● Required action:
Your task is to retype every entry exactly, omitting nothing.

[Collected data]
/-- A GAg state. -/
def gag (bhr : List Nat) (pht : Table) (sc : List Nat) : State := st (cfg4 .GAg) (bits bhr) [] pht (bits sc)

/-- A state of a variant with a bank, `cfg4`. -/
def banked (v : Variant) (bank pht : Table) (sc : List Nat) : State := st (cfg4 v) [] bank pht (bits sc)

/-! ## Well-formed operations -/

/-- An address shorter than `A` is refused. -/
theorem test_wf_refuses_short_address : (Instr.predictGAg (bits [1, 0, 1])).wf (cfg4 .GAg) = false := by decide

/-- An address longer than `A` is refused. -/
theorem test_wf_refuses_long_address :
    (Instr.updateSAs (bits [1, 0, 1, 0, 1]) .taken).wf (cfg4 .SAs) = false := by decide

/-- An operation of another variant is refused. -/
theorem test_wf_refuses_other_variant :
    (Instr.predictPAp (bits [1, 0, 1, 0])).wf (cfg4 .GAg) = false ∧ Instr.monitorSAp.wf (cfg4 .SAs) = false := by
  decide

/-! ## Decoding: words written out from R53 and R54, `addr` then `actual` then `op` -/

/-- S1: `P 1010` is 1010001, `U 1010 T` is 1010110. -/
theorem test_decode_gag :
    decode (cfg4 .GAg) (bits [1, 0, 1, 0, 0, 0, 1]) = .ok (.predictGAg (bits [1, 0, 1, 0])) ∧
    decode (cfg4 .GAg) (bits [1, 0, 1, 0, 1, 1, 0]) = .ok (.updateGAg (bits [1, 0, 1, 0]) .taken) ∧
    decode (cfg4 .GAg) (bits [0, 0, 0, 0, 0, 1, 1]) = .ok .monitorGAg ∧
    decode (cfg4 .GAg) (bits [0, 0, 0, 0, 0, 0, 0]) = .ok .nop := by decide

/-- PROG2: `P 101` is 101001, `U 010 N` is 010010. -/
theorem test_decode_pap :
    decode (cfg3 .PAp) (bits [1, 0, 1, 0, 0, 1]) = .ok (.predictPAp (bits [1, 0, 1])) ∧
    decode (cfg3 .PAp) (bits [0, 1, 0, 0, 1, 0]) = .ok (.updatePAp (bits [0, 1, 0]) .notTaken) ∧
    decode (cfg3 .PAp) (bits [0, 0, 0, 0, 1, 1]) = .ok .monitorPAp := by decide

/-- PROG3: `P 1011` is 1011001, `U 0001 T` is 0001110. -/
theorem test_decode_pas :
    decode (cfg4 .PAs) (bits [1, 0, 1, 1, 0, 0, 1]) = .ok (.predictPAs (bits [1, 0, 1, 1])) ∧
    decode (cfg4 .PAs) (bits [0, 0, 0, 1, 1, 1, 0]) = .ok (.updatePAs (bits [0, 0, 0, 1]) .taken) ∧
    decode (cfg4 .PAs) (bits [0, 0, 0, 0, 0, 1, 1]) = .ok .monitorPAs := by decide

/-- PROG3: `P 0001` is 0001001, `U 1011 T` is 1011110. -/
theorem test_decode_sap :
    decode (cfg4 .SAp) (bits [0, 0, 0, 1, 0, 0, 1]) = .ok (.predictSAp (bits [0, 0, 0, 1])) ∧
    decode (cfg4 .SAp) (bits [1, 0, 1, 1, 1, 1, 0]) = .ok (.updateSAp (bits [1, 0, 1, 1]) .taken) ∧
    decode (cfg4 .SAp) (bits [0, 0, 0, 0, 0, 1, 1]) = .ok .monitorSAp := by decide

/-- PROG3: `P 0100` is 0100001, `U 0100 N` is 0100010. -/
theorem test_decode_sas :
    decode (cfg4 .SAs) (bits [0, 1, 0, 0, 0, 0, 1]) = .ok (.predictSAs (bits [0, 1, 0, 0])) ∧
    decode (cfg4 .SAs) (bits [0, 1, 0, 0, 0, 1, 0]) = .ok (.updateSAs (bits [0, 1, 0, 0]) .notTaken) ∧
    decode (cfg4 .SAs) (bits [0, 0, 0, 0, 0, 1, 1]) = .ok .monitorSAs := by decide

/-- R62: `U 1010 T` under `A = 4` is `0x56`; PROG4: `U 11 T` under `A = 2` is `0x1E`; PROG7: `U 1 N` is `0xA`. -/
theorem test_command_word_value :
    val (encode (cfg4 .GAg) (.updateGAg (bits [1, 0, 1, 0]) .taken)) = 0x56 ∧
    val (encode { cfg4 .GAg with A := 2 } (.updateGAg (bits [1, 1]) .taken)) = 0x1E ∧
    val (encode { cfg4 .GAg with A := 1 } (.updateGAg (bits [1]) .notTaken)) = 0xA := by decide

/-- A word with no `op` and `actual` fields gives no operation. -/
theorem test_decode_short_word : decode (cfg4 .GAg) (bits [0, 1]) = .error .shortCommand := by decide

/-- R63: `B addr T` is PREDICT and then UPDATE of the same address. -/
theorem test_branch_expands :
    expandTrace .PAp (.branch (bits [1, 0, 1]) .taken) =
      [.predictPAp (bits [1, 0, 1]), .updatePAp (bits [1, 0, 1]) .taken] := by decide

/-- PROG1 steps 9 and 10: `B 0110 N` answers TAKEN, the result of its PREDICT, and leaves the state after its UPDATE. -/
theorem test_branch_result :
    execLine (.branch (bits [0, 1, 1, 0]) .notTaken) (gag [1, 1]
      [(bits [0, 0], bits [0, 1]), (bits [0, 1], bits [0, 1]), (bits [1, 1], bits [1, 0])] [0, 1]) =
    .next (.prediction .taken, gag [1, 0]
      [(bits [0, 0], bits [0, 1]), (bits [0, 1], bits [0, 1]), (bits [1, 1], bits [0, 1])] [1, 0]) := rfl

/-- PROG3a steps 1 and 2 from the construction state, then `NOP`: one result per line. -/
theorem test_trace_results :
    runTrace ⟨4, 2, 2, 4, some 2, some .xor, .saturating⟩ [.branch (bits [1, 0, 1, 1]) .taken, .nop] =
    .ok (.next ([.prediction .notTaken, .none],
      banked .SAs [(bits [0, 1], bits [0, 1])] [(bits [0, 1, 0, 0], bits [0, 1])] [0, 0])) := rfl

● Solution for this exercise:
/-- A GAg state. -/
def gag (bhr : List Nat) (pht : Table) (sc : List Nat) : State := st (cfg4 .GAg) (bits bhr) [] pht (bits sc)

/-- A state of a variant with a bank, `cfg4`. -/
def banked (v : Variant) (bank pht : Table) (sc : List Nat) : State := st (cfg4 v) [] bank pht (bits sc)

/-! ## Well-formed operations -/

/-- An address shorter than `A` is refused. -/
theorem test_wf_refuses_short_address : (Instr.predictGAg (bits [1, 0, 1])).wf (cfg4 .GAg) = false := by decide

/-- An address longer than `A` is refused. -/
theorem test_wf_refuses_long_address :
    (Instr.updateSAs (bits [1, 0, 1, 0, 1]) .taken).wf (cfg4 .SAs) = false := by decide

/-- An operation of another variant is refused. -/
theorem test_wf_refuses_other_variant :
    (Instr.predictPAp (bits [1, 0, 1, 0])).wf (cfg4 .GAg) = false ∧ Instr.monitorSAp.wf (cfg4 .SAs) = false := by
  decide

/-! ## Decoding: words written out from R53 and R54, `addr` then `actual` then `op` -/

/-- S1: `P 1010` is 1010001, `U 1010 T` is 1010110. -/
theorem test_decode_gag :
    decode (cfg4 .GAg) (bits [1, 0, 1, 0, 0, 0, 1]) = .ok (.predictGAg (bits [1, 0, 1, 0])) ∧
    decode (cfg4 .GAg) (bits [1, 0, 1, 0, 1, 1, 0]) = .ok (.updateGAg (bits [1, 0, 1, 0]) .taken) ∧
    decode (cfg4 .GAg) (bits [0, 0, 0, 0, 0, 1, 1]) = .ok .monitorGAg ∧
    decode (cfg4 .GAg) (bits [0, 0, 0, 0, 0, 0, 0]) = .ok .nop := by decide

/-- PROG2: `P 101` is 101001, `U 010 N` is 010010. -/
theorem test_decode_pap :
    decode (cfg3 .PAp) (bits [1, 0, 1, 0, 0, 1]) = .ok (.predictPAp (bits [1, 0, 1])) ∧
    decode (cfg3 .PAp) (bits [0, 1, 0, 0, 1, 0]) = .ok (.updatePAp (bits [0, 1, 0]) .notTaken) ∧
    decode (cfg3 .PAp) (bits [0, 0, 0, 0, 1, 1]) = .ok .monitorPAp := by decide

/-- PROG3: `P 1011` is 1011001, `U 0001 T` is 0001110. -/
theorem test_decode_pas :
    decode (cfg4 .PAs) (bits [1, 0, 1, 1, 0, 0, 1]) = .ok (.predictPAs (bits [1, 0, 1, 1])) ∧
    decode (cfg4 .PAs) (bits [0, 0, 0, 1, 1, 1, 0]) = .ok (.updatePAs (bits [0, 0, 0, 1]) .taken) ∧
    decode (cfg4 .PAs) (bits [0, 0, 0, 0, 0, 1, 1]) = .ok .monitorPAs := by decide

/-- PROG3: `P 0001` is 0001001, `U 1011 T` is 1011110. -/
theorem test_decode_sap :
    decode (cfg4 .SAp) (bits [0, 0, 0, 1, 0, 0, 1]) = .ok (.predictSAp (bits [0, 0, 0, 1])) ∧
    decode (cfg4 .SAp) (bits [1, 0, 1, 1, 1, 1, 0]) = .ok (.updateSAp (bits [1, 0, 1, 1]) .taken) ∧
    decode (cfg4 .SAp) (bits [0, 0, 0, 0, 0, 1, 1]) = .ok .monitorSAp := by decide

/-- PROG3: `P 0100` is 0100001, `U 0100 N` is 0100010. -/
theorem test_decode_sas :
    decode (cfg4 .SAs) (bits [0, 1, 0, 0, 0, 0, 1]) = .ok (.predictSAs (bits [0, 1, 0, 0])) ∧
    decode (cfg4 .SAs) (bits [0, 1, 0, 0, 0, 1, 0]) = .ok (.updateSAs (bits [0, 1, 0, 0]) .notTaken) ∧
    decode (cfg4 .SAs) (bits [0, 0, 0, 0, 0, 1, 1]) = .ok .monitorSAs := by decide

/-- R62: `U 1010 T` under `A = 4` is `0x56`; PROG4: `U 11 T` under `A = 2` is `0x1E`; PROG7: `U 1 N` is `0xA`. -/
theorem test_command_word_value :
    val (encode (cfg4 .GAg) (.updateGAg (bits [1, 0, 1, 0]) .taken)) = 0x56 ∧
    val (encode { cfg4 .GAg with A := 2 } (.updateGAg (bits [1, 1]) .taken)) = 0x1E ∧
    val (encode { cfg4 .GAg with A := 1 } (.updateGAg (bits [1]) .notTaken)) = 0xA := by decide

/-- A word with no `op` and `actual` fields gives no operation. -/
theorem test_decode_short_word : decode (cfg4 .GAg) (bits [0, 1]) = .error .shortCommand := by decide

/-- R63: `B addr T` is PREDICT and then UPDATE of the same address. -/
theorem test_branch_expands :
    expandTrace .PAp (.branch (bits [1, 0, 1]) .taken) =
      [.predictPAp (bits [1, 0, 1]), .updatePAp (bits [1, 0, 1]) .taken] := by decide

/-- PROG1 steps 9 and 10: `B 0110 N` answers TAKEN, the result of its PREDICT, and leaves the state after its UPDATE. -/
theorem test_branch_result :
    execLine (.branch (bits [0, 1, 1, 0]) .notTaken) (gag [1, 1]
      [(bits [0, 0], bits [0, 1]), (bits [0, 1], bits [0, 1]), (bits [1, 1], bits [1, 0])] [0, 1]) =
    .next (.prediction .taken, gag [1, 0]
      [(bits [0, 0], bits [0, 1]), (bits [0, 1], bits [0, 1]), (bits [1, 1], bits [0, 1])] [1, 0]) := rfl

/-- PROG3a steps 1 and 2 from the construction state, then `NOP`: one result per line. -/
theorem test_trace_results :
    runTrace ⟨4, 2, 2, 4, some 2, some .xor, .saturating⟩ [.branch (bits [1, 0, 1, 1]) .taken, .nop] =
    .ok (.next ([.prediction .notTaken, .none],
      banked .SAs [(bits [0, 1], bits [0, 1])] [(bits [0, 1, 0, 0], bits [0, 1])] [0, 0])) := rfl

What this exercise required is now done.